= Task to complete =
Look through the records, and wherever the string "motionStart" turns up, copy out that line.

[Saved data entries]
+--
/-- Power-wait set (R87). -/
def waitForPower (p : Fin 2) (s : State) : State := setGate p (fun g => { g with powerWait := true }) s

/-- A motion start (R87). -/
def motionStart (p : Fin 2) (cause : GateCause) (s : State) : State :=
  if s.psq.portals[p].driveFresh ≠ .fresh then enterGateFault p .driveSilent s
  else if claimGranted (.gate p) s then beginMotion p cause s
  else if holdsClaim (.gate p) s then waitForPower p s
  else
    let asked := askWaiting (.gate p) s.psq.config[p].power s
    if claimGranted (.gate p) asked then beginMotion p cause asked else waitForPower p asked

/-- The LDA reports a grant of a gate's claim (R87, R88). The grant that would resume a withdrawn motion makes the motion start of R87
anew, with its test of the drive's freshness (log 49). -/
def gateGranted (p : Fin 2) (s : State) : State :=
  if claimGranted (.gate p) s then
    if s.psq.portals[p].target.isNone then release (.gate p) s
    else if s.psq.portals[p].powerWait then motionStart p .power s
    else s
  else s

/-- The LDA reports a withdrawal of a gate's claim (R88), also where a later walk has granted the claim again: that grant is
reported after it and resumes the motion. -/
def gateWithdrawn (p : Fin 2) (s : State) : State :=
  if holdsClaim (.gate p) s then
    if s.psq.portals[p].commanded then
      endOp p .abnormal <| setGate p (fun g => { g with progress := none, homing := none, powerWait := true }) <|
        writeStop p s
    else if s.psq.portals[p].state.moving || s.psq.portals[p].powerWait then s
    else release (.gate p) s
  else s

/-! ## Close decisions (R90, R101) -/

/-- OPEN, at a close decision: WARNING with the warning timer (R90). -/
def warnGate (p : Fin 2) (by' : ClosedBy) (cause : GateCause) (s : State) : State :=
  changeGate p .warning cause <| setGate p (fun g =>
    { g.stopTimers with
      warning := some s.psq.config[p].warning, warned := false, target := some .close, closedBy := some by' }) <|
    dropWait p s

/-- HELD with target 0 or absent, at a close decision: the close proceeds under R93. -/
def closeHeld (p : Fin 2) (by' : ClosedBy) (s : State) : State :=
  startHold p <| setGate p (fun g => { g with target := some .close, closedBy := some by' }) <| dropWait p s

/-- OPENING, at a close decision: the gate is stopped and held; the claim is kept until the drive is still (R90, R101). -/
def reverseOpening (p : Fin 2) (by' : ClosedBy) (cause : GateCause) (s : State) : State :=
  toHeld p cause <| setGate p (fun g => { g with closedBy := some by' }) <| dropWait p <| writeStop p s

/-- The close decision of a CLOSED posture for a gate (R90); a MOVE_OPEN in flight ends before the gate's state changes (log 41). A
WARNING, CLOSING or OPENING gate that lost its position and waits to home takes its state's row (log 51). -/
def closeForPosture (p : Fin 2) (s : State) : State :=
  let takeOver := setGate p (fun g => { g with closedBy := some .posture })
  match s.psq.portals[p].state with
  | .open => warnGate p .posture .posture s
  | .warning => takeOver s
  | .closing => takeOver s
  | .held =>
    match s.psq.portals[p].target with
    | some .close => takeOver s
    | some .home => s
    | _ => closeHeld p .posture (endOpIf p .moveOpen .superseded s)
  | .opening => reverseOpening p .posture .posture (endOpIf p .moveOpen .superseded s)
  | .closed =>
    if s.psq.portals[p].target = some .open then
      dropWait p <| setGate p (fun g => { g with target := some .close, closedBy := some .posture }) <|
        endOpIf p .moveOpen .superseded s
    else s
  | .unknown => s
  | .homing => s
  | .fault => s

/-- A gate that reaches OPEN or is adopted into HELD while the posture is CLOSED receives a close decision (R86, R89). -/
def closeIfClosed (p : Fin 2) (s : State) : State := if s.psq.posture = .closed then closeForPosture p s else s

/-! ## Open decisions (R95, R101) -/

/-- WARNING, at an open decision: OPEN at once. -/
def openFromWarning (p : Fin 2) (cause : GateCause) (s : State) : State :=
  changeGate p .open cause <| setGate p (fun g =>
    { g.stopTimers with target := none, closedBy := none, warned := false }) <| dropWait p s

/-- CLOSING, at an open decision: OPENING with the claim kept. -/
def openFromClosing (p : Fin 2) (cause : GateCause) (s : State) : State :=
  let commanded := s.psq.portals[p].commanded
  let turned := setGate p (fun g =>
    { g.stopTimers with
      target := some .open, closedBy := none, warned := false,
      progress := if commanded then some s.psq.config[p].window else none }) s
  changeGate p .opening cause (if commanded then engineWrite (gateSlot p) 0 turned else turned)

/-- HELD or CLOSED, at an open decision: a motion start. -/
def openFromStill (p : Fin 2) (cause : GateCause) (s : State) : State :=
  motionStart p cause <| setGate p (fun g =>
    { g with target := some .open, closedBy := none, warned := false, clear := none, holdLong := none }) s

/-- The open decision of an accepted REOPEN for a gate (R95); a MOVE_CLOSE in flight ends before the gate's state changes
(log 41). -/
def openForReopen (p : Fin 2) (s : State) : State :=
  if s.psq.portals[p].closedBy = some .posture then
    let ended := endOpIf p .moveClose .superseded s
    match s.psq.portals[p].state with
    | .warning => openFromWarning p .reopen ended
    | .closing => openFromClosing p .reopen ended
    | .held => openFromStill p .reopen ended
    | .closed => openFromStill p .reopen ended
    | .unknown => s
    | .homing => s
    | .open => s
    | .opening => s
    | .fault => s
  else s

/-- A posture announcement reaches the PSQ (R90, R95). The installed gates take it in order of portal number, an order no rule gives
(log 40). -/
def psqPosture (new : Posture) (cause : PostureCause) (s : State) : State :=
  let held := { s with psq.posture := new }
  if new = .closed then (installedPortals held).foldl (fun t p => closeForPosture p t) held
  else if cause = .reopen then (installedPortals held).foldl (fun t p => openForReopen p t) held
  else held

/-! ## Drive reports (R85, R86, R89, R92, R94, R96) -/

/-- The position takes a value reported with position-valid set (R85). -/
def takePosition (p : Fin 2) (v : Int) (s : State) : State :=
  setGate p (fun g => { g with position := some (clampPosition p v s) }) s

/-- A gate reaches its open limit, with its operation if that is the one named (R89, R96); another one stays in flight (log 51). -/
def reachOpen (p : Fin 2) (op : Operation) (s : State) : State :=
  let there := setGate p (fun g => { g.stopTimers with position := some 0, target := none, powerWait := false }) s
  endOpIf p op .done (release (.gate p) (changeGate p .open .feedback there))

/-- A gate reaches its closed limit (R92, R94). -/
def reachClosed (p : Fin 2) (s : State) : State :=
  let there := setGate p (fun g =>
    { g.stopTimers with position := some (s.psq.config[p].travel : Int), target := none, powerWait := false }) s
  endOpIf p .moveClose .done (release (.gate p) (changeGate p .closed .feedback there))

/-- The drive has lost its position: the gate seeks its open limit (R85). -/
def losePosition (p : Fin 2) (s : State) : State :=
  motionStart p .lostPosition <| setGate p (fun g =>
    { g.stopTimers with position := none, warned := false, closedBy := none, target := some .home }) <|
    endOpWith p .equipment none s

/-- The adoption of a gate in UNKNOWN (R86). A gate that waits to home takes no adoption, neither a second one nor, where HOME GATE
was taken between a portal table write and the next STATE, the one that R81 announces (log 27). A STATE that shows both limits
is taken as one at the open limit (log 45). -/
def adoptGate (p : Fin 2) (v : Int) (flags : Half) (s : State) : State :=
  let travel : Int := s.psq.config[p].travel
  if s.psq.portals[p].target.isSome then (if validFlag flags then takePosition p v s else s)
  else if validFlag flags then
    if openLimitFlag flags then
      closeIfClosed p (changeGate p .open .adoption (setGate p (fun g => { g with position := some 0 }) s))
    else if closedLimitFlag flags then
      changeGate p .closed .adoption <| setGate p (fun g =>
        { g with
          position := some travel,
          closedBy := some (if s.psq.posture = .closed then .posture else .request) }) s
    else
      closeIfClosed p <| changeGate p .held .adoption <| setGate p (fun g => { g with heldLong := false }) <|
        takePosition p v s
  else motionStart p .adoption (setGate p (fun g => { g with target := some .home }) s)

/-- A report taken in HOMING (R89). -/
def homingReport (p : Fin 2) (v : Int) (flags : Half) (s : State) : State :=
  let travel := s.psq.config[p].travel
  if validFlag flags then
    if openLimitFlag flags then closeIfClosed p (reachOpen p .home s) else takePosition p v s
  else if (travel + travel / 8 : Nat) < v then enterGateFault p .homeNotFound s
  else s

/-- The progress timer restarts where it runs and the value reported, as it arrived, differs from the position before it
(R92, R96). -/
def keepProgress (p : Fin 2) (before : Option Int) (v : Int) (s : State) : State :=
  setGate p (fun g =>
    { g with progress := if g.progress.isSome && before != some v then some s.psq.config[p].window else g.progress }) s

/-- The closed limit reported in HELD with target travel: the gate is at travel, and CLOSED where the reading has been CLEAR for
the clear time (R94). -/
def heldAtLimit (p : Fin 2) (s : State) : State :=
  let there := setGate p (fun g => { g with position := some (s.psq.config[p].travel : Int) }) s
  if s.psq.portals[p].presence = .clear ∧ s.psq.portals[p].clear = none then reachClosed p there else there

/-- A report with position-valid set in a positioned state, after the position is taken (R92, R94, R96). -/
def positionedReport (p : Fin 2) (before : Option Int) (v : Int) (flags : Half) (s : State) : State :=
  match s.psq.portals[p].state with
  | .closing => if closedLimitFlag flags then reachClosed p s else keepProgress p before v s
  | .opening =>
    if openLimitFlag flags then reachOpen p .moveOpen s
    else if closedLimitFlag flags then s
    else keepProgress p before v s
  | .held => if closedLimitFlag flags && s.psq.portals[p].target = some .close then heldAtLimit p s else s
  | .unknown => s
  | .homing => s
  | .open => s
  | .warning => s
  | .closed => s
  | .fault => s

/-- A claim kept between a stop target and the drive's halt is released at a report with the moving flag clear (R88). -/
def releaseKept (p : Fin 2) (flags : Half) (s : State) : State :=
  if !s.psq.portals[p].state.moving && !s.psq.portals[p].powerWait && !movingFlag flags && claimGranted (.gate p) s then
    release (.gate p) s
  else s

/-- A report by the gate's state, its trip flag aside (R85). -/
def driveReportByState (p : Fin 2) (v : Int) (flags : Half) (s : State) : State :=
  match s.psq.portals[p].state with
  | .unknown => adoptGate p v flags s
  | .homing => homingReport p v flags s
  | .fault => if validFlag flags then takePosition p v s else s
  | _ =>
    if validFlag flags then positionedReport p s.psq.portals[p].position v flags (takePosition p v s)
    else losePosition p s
+--
= Solution below =
def motionStart (p : Fin 2) (cause : GateCause) (s : State) : State :=
    else if s.psq.portals[p].powerWait then motionStart p .power s
  motionStart p cause <| setGate p (fun g =>
  motionStart p .lostPosition <| setGate p (fun g =>
  else motionStart p .adoption (setGate p (fun g => { g with target := some .home }) s)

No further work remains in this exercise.